*** TASK INPUTS ***
-- ==== Sys2Proof/Machine/Ops.lean ====
section
/-! DEFINITION. What instructions and steps share: raising a record and parking a thread (18 R400 to R402), boundaries (R411),
slots and charges (02 R43), the end of a wait (16 R360), the end of a thread (02 R35, 16 R359), performing writes
(15 R341, 16 R361). -/
namespace Sys2Proof.Machine

/-- take() of R357: the oldest message into a pair. -/
def Thread.takeMsg (t : Thread) : Thread × Word × Word :=
  let m := t.msgs.toList.getD (t.inhead % 4) { payload := 0, src := 0, tag := 0 }
  ({ t with inhead := (t.inhead + 1) % 4, incnt := t.incnt - 1 }, m.payload, w64 (m.tag % 2 ^ 16 * 2 ^ 48 + m.src))

/-- deadline(t) of R357: the time-stamp counter counts modulo 2^64 (17 R377). -/
def State.deadlineOf (s : State) (t : Word) : Word :=
  if 2 ^ 64 - 1 ≤ s.tick % 2 ^ 64 + t.toNat then w64 (2 ^ 64 - 1) else w64 (s.tick % 2 ^ 64 + t.toNat)

/-- The deadline of a waiting thread has passed (16 R360): it lies in the counter's round in which the wait began. -/
def State.deadlinePassed (s : State) (t : Thread) : Bool :=
  t.deadline != w64 (2 ^ 64 - 1) && decide (t.waitSince / 2 ^ 64 * 2 ^ 64 + t.deadline.toNat ≤ s.tick)

/-- A FILL.WAIT ends when PHASE, bit 63 of the counter word, is the phase wanted (17 R384). -/
def fillDone (word val : Word) : Bool := word.getLsbD 63 == val.getLsbD 0

/-- Whether a store writes the whole aligned word w. -/
def StoreEnt.whole (e : StoreEnt) (w : Nat) : Bool := decide (e.pa ≤ w) && decide (w + 8 ≤ e.pa + e.bytes.length)

/-- The address of the first poisoned word of an access that no store the thread sees covers whole (R418). -/
def State.viewPoison (s : State) (t : Thread) (va pa n : Nat) : Option Nat :=
  ((touchedWords pa n).find? (fun w => s.poison.contains w && !t.stores.any (·.whole w) &&
    !s.early.any (fun e => e.seenBy t && e.ent.whole w))).map (vaOfWord va pa)

/-! Binding the values of loads (12 R259). -/

/-- The registers that a load's bytes become (11 R240). -/
def LoadConv.regs (c : LoadConv) (bs : List Byte) : List (Nat × Word) :=
  match c with
  | .zero d => [(d, w64 (ofBytes bs))]
  | .sign d n => [(d, i64 (sval (ofBytes bs) (8 * n)))]
  | .pair r => [(r, w64 (ofBytes (bs.take 8))), (r + 1, w64 (ofBytes (bs.drop 8)))]

/-- Where the bytes of a load lie now: a page in transition is served where its record says (13 R303). -/
def State.srcPa (s : State) (t : Thread) (x : LoadSrc) : Nat :=
  match x.leaf with
  | none => x.pa
  | some e =>
    if Leaf.trans e then
      match s.locOf (dieOf t.core) t.id.sdom x.va e false with
      | .ok l => l.spot.pa
      | .error _ => x.pa
    else x.pa

/-- The n bytes at pa as a load of a thread returns them: of a live thread's context line (05 R123), or memory past its own buffered
stores. -/
def State.loadAt (s : State) (t : Thread) (pa n : Nat) : List Byte :=
  match s.lineAt pa with
  | some (u, i) => ((u.lineBytes i).drop (pa % 128)).take n
  | none => (upto pa n).map (s.viewByte t)

/-- The bytes of a load when its value is bound; of a pair on the host tier one half may have been performed before (11 R242). -/
def State.srcBytes (s : State) (t : Thread) (x : LoadSrc) : List Byte :=
  let pa := s.srcPa t x
  match x.half with
  | none => s.loadAt t pa x.n
  | some (0, bs) => bs ++ s.loadAt t (pa + 8) 8
  | some (_, bs) => s.loadAt t pa 8 ++ bs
*** End of TASK INPUTS ***
§ WORK INSTRUCTION:
In the listing above, find the line containing "def StoreEnt.whole (e" and the line containing "def State.viewPoison (s", then repeat those two lines and everything between them exactly.

§ YOUR SOLUTION:
def StoreEnt.whole (e : StoreEnt) (w : Nat) : Bool := decide (e.pa ≤ w) && decide (w + 8 ≤ e.pa + e.bytes.length)

/-- The address of the first poisoned word of an access that no store the thread sees covers whole (R418). -/
def State.viewPoison (s : State) (t : Thread) (va pa n : Nat) : Option Nat :=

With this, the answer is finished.